Dataset entries
/-! Fields under `setConn`. -/

@[simp] theorem setConn_pending (c : Nat) (v : Option Conn) : (s.setConn c v).pending = s.pending := rfl
@[simp] theorem setConn_flds (c : Nat) (v : Option Conn) : (s.setConn c v).flds = s.flds := rfl
@[simp] theorem setConn_now (c : Nat) (v : Option Conn) : (s.setConn c v).now = s.now := rfl
@[simp] theorem setConn_rng (c : Nat) (v : Option Conn) : (s.setConn c v).rng = s.rng := rfl
@[simp] theorem setConn_out (c : Nat) (v : Option Conn) : (s.setConn c v).out = s.out := rfl
@[simp] theorem setConn_mem (c : Nat) (v : Option Conn) : (s.setConn c v).mem = s.mem := rfl
@[simp] theorem setConn_lanes (c : Nat) (v : Option Conn) : (s.setConn c v).lanes = s.lanes := rfl
@[simp] theorem setConn_ports (c : Nat) (v : Option Conn) : (s.setConn c v).ports = s.ports := rfl
@[simp] theorem setConn_buf (c : Nat) (v : Option Conn) : (s.setConn c v).buf = s.buf := rfl
@[simp] theorem setConn_nextPid (c : Nat) (v : Option Conn) : (s.setConn c v).nextPid = s.nextPid := rfl
@[simp] theorem setConn_oq (c : Nat) (v : Option Conn) : (s.setConn c v).oq = s.oq := rfl
@[simp] theorem setConn_lin (c : Nat) (v : Option Conn) : (s.setConn c v).lin = s.lin := rfl
@[simp] theorem setConn_guarUsed (c : Nat) (v : Option Conn) : (s.setConn c v).guarUsed = s.guarUsed := rfl
@[simp] theorem setConn_pol (c : Nat) (v : Option Conn) : (s.setConn c v).pol = s.pol := rfl
@[simp] theorem setConn_sched (c : Nat) (v : Option Conn) : (s.setConn c v).sched = s.sched := rfl
@[simp] theorem setConn_swc (c : Nat) (v : Option Conn) : (s.setConn c v).swc = s.swc := rfl
@[simp] theorem setConn_departures (c : Nat) (v : Option Conn) : (s.setConn c v).departures = s.departures := rfl
@[simp] theorem setConn_copying (c : Nat) (v : Option Conn) : (s.setConn c v).copying = s.copying := rfl
@[simp] theorem setConn_sinceSwap (c : Nat) (v : Option Conn) : (s.setConn c v).sinceSwap = s.sinceSwap := rfl
@[simp] theorem setConn_digests (c : Nat) (v : Option Conn) : (s.setConn c v).digests = s.digests := rfl
@[simp] theorem setConn_digestAt (c : Nat) (v : Option Conn) : (s.setConn c v).digestAt = s.digestAt := rfl
@[simp] theorem setConn_engReq (c : Nat) (v : Option Conn) : (s.setConn c v).engReq = s.engReq := rfl
@[simp] theorem setConn_engFwd (c : Nat) (v : Option Conn) : (s.setConn c v).engFwd = s.engFwd := rfl
@[simp] theorem setConn_engRep (c : Nat) (v : Option Conn) : (s.setConn c v).engRep = s.engRep := rfl
@[simp] theorem setConn_colIn (c : Nat) (v : Option Conn) : (s.setConn c v).colIn = s.colIn := rfl
@[simp] theorem setConn_colDown (c : Nat) (v : Option Conn) : (s.setConn c v).colDown = s.colDown := rfl
@[simp] theorem setConn_arbIn (c : Nat) (v : Option Conn) : (s.setConn c v).arbIn = s.arbIn := rfl
@[simp] theorem setConn_mgmtUp (c : Nat) (v : Option Conn) : (s.setConn c v).mgmtUp = s.mgmtUp := rfl
@[simp] theorem setConn_mgmtD3 (c : Nat) (v : Option Conn) : (s.setConn c v).mgmtD3 = s.mgmtD3 := rfl
@[simp] theorem setConn_pci (c : Nat) (v : Option Conn) : (s.setConn c v).pci = s.pci := rfl
@[simp] theorem setConn_msgPba (c : Nat) (v : Option Conn) : (s.setConn c v).msgPba = s.msgPba := rfl
@[simp] theorem setConn_wqs (c : Nat) (v : Option Conn) : (s.setConn c v).wqs = s.wqs := rfl
@[simp] theorem setConn_cqs (c : Nat) (v : Option Conn) : (s.setConn c v).cqs = s.cqs := rfl
@[simp] theorem setConn_eqs (c : Nat) (v : Option Conn) : (s.setConn c v).eqs = s.eqs := rfl
@[simp] theorem setConn_work (c : Nat) (v : Option Conn) : (s.setConn c v).work = s.work := rfl
@[simp] theorem setConn_nextWork (c : Nat) (v : Option Conn) : (s.setConn c v).nextWork = s.nextWork := rfl
@[simp] theorem setConn_reads (c : Nat) (v : Option Conn) : (s.setConn c v).reads = s.reads := rfl
@[simp] theorem setConn_nextRead (c : Nat) (v : Option Conn) : (s.setConn c v).nextRead = s.nextRead := rfl
@[simp] theorem setConn_fns (c : Nat) (v : Option Conn) : (s.setConn c v).fns = s.fns := rfl
@[simp] theorem setConn_jobs (c : Nat) (v : Option Conn) : (s.setConn c v).jobs = s.jobs := rfl
@[simp] theorem setConn_trn (c : Nat) (v : Option Conn) : (s.setConn c v).trn = s.trn := rfl
@[simp] theorem setConn_mtc (c : Nat) (v : Option Conn) : (s.setConn c v).mtc = s.mtc := rfl
@[simp] theorem setConn_trees (c : Nat) (v : Option Conn) : (s.setConn c v).trees = s.trees := rfl
@[simp] theorem setConn_regs (c : Nat) (v : Option Conn) : (s.setConn c v).regs = s.regs := rfl
@[simp] theorem setConn_cgc (c : Nat) (v : Option Conn) : (s.setConn c v).cgc = s.cgc := rfl
@[simp] theorem setConn_lck (c : Nat) (v : Option Conn) : (s.setConn c v).lck = s.lck := rfl
@[simp] theorem setConn_stk (c : Nat) (v : Option Conn) : (s.setConn c v).stk = s.stk := rfl
@[simp] theorem setConn_arb (c : Nat) (v : Option Conn) : (s.setConn c v).arb = s.arb := rfl
@[simp] theorem setConn_sec (c : Nat) (v : Option Conn) : (s.setConn c v).sec = s.sec := rfl
@[simp] theorem setConn_flt (c : Nat) (v : Option Conn) : (s.setConn c v).flt = s.flt := rfl
@[simp] theorem setConn_time (c : Nat) (v : Option Conn) : (s.setConn c v).time = s.time := rfl
@[simp] theorem setConn_pmon (c : Nat) (v : Option Conn) : (s.setConn c v).pmon = s.pmon := rfl
@[simp] theorem setConn_pwr (c : Nat) (v : Option Conn) : (s.setConn c v).pwr = s.pwr := rfl
@[simp] theorem setConn_tap (c : Nat) (v : Option Conn) : (s.setConn c v).tap = s.tap := rfl
@[simp] theorem setConn_opening (c : Nat) (v : Option Conn) : (s.setConn c v).opening = s.opening := rfl
@[simp] theorem rd_setConn (c : Nat) (v : Option Conn) (g : FRef) : (s.setConn c v).rd g = s.rd g := rfl

/-! Fields under `setFn`. -/

@[simp] theorem setFn_pending (f : Nat) (v : FnSt) : (s.setFn f v).pending = s.pending := rfl
@[simp] theorem setFn_flds (f : Nat) (v : FnSt) : (s.setFn f v).flds = s.flds := rfl
@[simp] theorem setFn_now (f : Nat) (v : FnSt) : (s.setFn f v).now = s.now := rfl
@[simp] theorem setFn_rng (f : Nat) (v : FnSt) : (s.setFn f v).rng = s.rng := rfl
@[simp] theorem setFn_out (f : Nat) (v : FnSt) : (s.setFn f v).out = s.out := rfl
@[simp] theorem setFn_mem (f : Nat) (v : FnSt) : (s.setFn f v).mem = s.mem := rfl
@[simp] theorem setFn_lanes (f : Nat) (v : FnSt) : (s.setFn f v).lanes = s.lanes := rfl
@[simp] theorem setFn_ports (f : Nat) (v : FnSt) : (s.setFn f v).ports = s.ports := rfl
@[simp] theorem setFn_buf (f : Nat) (v : FnSt) : (s.setFn f v).buf = s.buf := rfl
@[simp] theorem setFn_nextPid (f : Nat) (v : FnSt) : (s.setFn f v).nextPid = s.nextPid := rfl
@[simp] theorem setFn_oq (f : Nat) (v : FnSt) : (s.setFn f v).oq = s.oq := rfl
@[simp] theorem setFn_lin (f : Nat) (v : FnSt) : (s.setFn f v).lin = s.lin := rfl
@[simp] theorem setFn_guarUsed (f : Nat) (v : FnSt) : (s.setFn f v).guarUsed = s.guarUsed := rfl
@[simp] theorem setFn_pol (f : Nat) (v : FnSt) : (s.setFn f v).pol = s.pol := rfl
@[simp] theorem setFn_sched (f : Nat) (v : FnSt) : (s.setFn f v).sched = s.sched := rfl
@[simp] theorem setFn_swc (f : Nat) (v : FnSt) : (s.setFn f v).swc = s.swc := rfl
@[simp] theorem setFn_departures (f : Nat) (v : FnSt) : (s.setFn f v).departures = s.departures := rfl
@[simp] theorem setFn_copying (f : Nat) (v : FnSt) : (s.setFn f v).copying = s.copying := rfl
@[simp] theorem setFn_sinceSwap (f : Nat) (v : FnSt) : (s.setFn f v).sinceSwap = s.sinceSwap := rfl
@[simp] theorem setFn_digests (f : Nat) (v : FnSt) : (s.setFn f v).digests = s.digests := rfl
@[simp] theorem setFn_digestAt (f : Nat) (v : FnSt) : (s.setFn f v).digestAt = s.digestAt := rfl
@[simp] theorem setFn_engReq (f : Nat) (v : FnSt) : (s.setFn f v).engReq = s.engReq := rfl
@[simp] theorem setFn_engFwd (f : Nat) (v : FnSt) : (s.setFn f v).engFwd = s.engFwd := rfl
@[simp] theorem setFn_engRep (f : Nat) (v : FnSt) : (s.setFn f v).engRep = s.engRep := rfl
@[simp] theorem setFn_colIn (f : Nat) (v : FnSt) : (s.setFn f v).colIn = s.colIn := rfl
@[simp] theorem setFn_colDown (f : Nat) (v : FnSt) : (s.setFn f v).colDown = s.colDown := rfl
@[simp] theorem setFn_arbIn (f : Nat) (v : FnSt) : (s.setFn f v).arbIn = s.arbIn := rfl
@[simp] theorem setFn_mgmtUp (f : Nat) (v : FnSt) : (s.setFn f v).mgmtUp = s.mgmtUp := rfl
@[simp] theorem setFn_mgmtD3 (f : Nat) (v : FnSt) : (s.setFn f v).mgmtD3 = s.mgmtD3 := rfl
@[simp] theorem setFn_pci (f : Nat) (v : FnSt) : (s.setFn f v).pci = s.pci := rfl
@[simp] theorem setFn_msgPba (f : Nat) (v : FnSt) : (s.setFn f v).msgPba = s.msgPba := rfl
@[simp] theorem setFn_wqs (f : Nat) (v : FnSt) : (s.setFn f v).wqs = s.wqs := rfl
@[simp] theorem setFn_cqs (f : Nat) (v : FnSt) : (s.setFn f v).cqs = s.cqs := rfl
@[simp] theorem setFn_eqs (f : Nat) (v : FnSt) : (s.setFn f v).eqs = s.eqs := rfl
@[simp] theorem setFn_work (f : Nat) (v : FnSt) : (s.setFn f v).work = s.work := rfl
@[simp] theorem setFn_nextWork (f : Nat) (v : FnSt) : (s.setFn f v).nextWork = s.nextWork := rfl
@[simp] theorem setFn_reads (f : Nat) (v : FnSt) : (s.setFn f v).reads = s.reads := rfl
@[simp] theorem setFn_nextRead (f : Nat) (v : FnSt) : (s.setFn f v).nextRead = s.nextRead := rfl
@[simp] theorem setFn_jobs (f : Nat) (v : FnSt) : (s.setFn f v).jobs = s.jobs := rfl
@[simp] theorem setFn_trn (f : Nat) (v : FnSt) : (s.setFn f v).trn = s.trn := rfl
@[simp] theorem setFn_xpt (f : Nat) (v : FnSt) : (s.setFn f v).xpt = s.xpt := rfl
@[simp] theorem setFn_mtc (f : Nat) (v : FnSt) : (s.setFn f v).mtc = s.mtc := rfl
@[simp] theorem setFn_trees (f : Nat) (v : FnSt) : (s.setFn f v).trees = s.trees := rfl
@[simp] theorem setFn_regs (f : Nat) (v : FnSt) : (s.setFn f v).regs = s.regs := rfl
@[simp] theorem setFn_cgc (f : Nat) (v : FnSt) : (s.setFn f v).cgc = s.cgc := rfl
@[simp] theorem setFn_lck (f : Nat) (v : FnSt) : (s.setFn f v).lck = s.lck := rfl
@[simp] theorem setFn_stk (f : Nat) (v : FnSt) : (s.setFn f v).stk = s.stk := rfl
@[simp] theorem setFn_arb (f : Nat) (v : FnSt) : (s.setFn f v).arb = s.arb := rfl
@[simp] theorem setFn_sec (f : Nat) (v : FnSt) : (s.setFn f v).sec = s.sec := rfl
@[simp] theorem setFn_flt (f : Nat) (v : FnSt) : (s.setFn f v).flt = s.flt := rfl
@[simp] theorem setFn_time (f : Nat) (v : FnSt) : (s.setFn f v).time = s.time := rfl
@[simp] theorem setFn_pmon (f : Nat) (v : FnSt) : (s.setFn f v).pmon = s.pmon := rfl
@[simp] theorem setFn_pwr (f : Nat) (v : FnSt) : (s.setFn f v).pwr = s.pwr := rfl
@[simp] theorem setFn_tap (f : Nat) (v : FnSt) : (s.setFn f v).tap = s.tap := rfl
@[simp] theorem setFn_opening (f : Nat) (v : FnSt) : (s.setFn f v).opening = s.opening := rfl
@[simp] theorem rd_setFn (f : Nat) (v : FnSt) (g : FRef) : (s.setFn f v).rd g = s.rd g := rfl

● The problem
Repeat only the lines above, from the first line of the entries through the line that contains "c v).mem = s.mem := rfl", including both ends.

● Problem solution
/-! Fields under `setConn`. -/

@[simp] theorem setConn_pending (c : Nat) (v : Option Conn) : (s.setConn c v).pending = s.pending := rfl
@[simp] theorem setConn_flds (c : Nat) (v : Option Conn) : (s.setConn c v).flds = s.flds := rfl
@[simp] theorem setConn_now (c : Nat) (v : Option Conn) : (s.setConn c v).now = s.now := rfl
@[simp] theorem setConn_rng (c : Nat) (v : Option Conn) : (s.setConn c v).rng = s.rng := rfl
@[simp] theorem setConn_out (c : Nat) (v : Option Conn) : (s.setConn c v).out = s.out := rfl
@[simp] theorem setConn_mem (c : Nat) (v : Option Conn) : (s.setConn c v).mem = s.mem := rfl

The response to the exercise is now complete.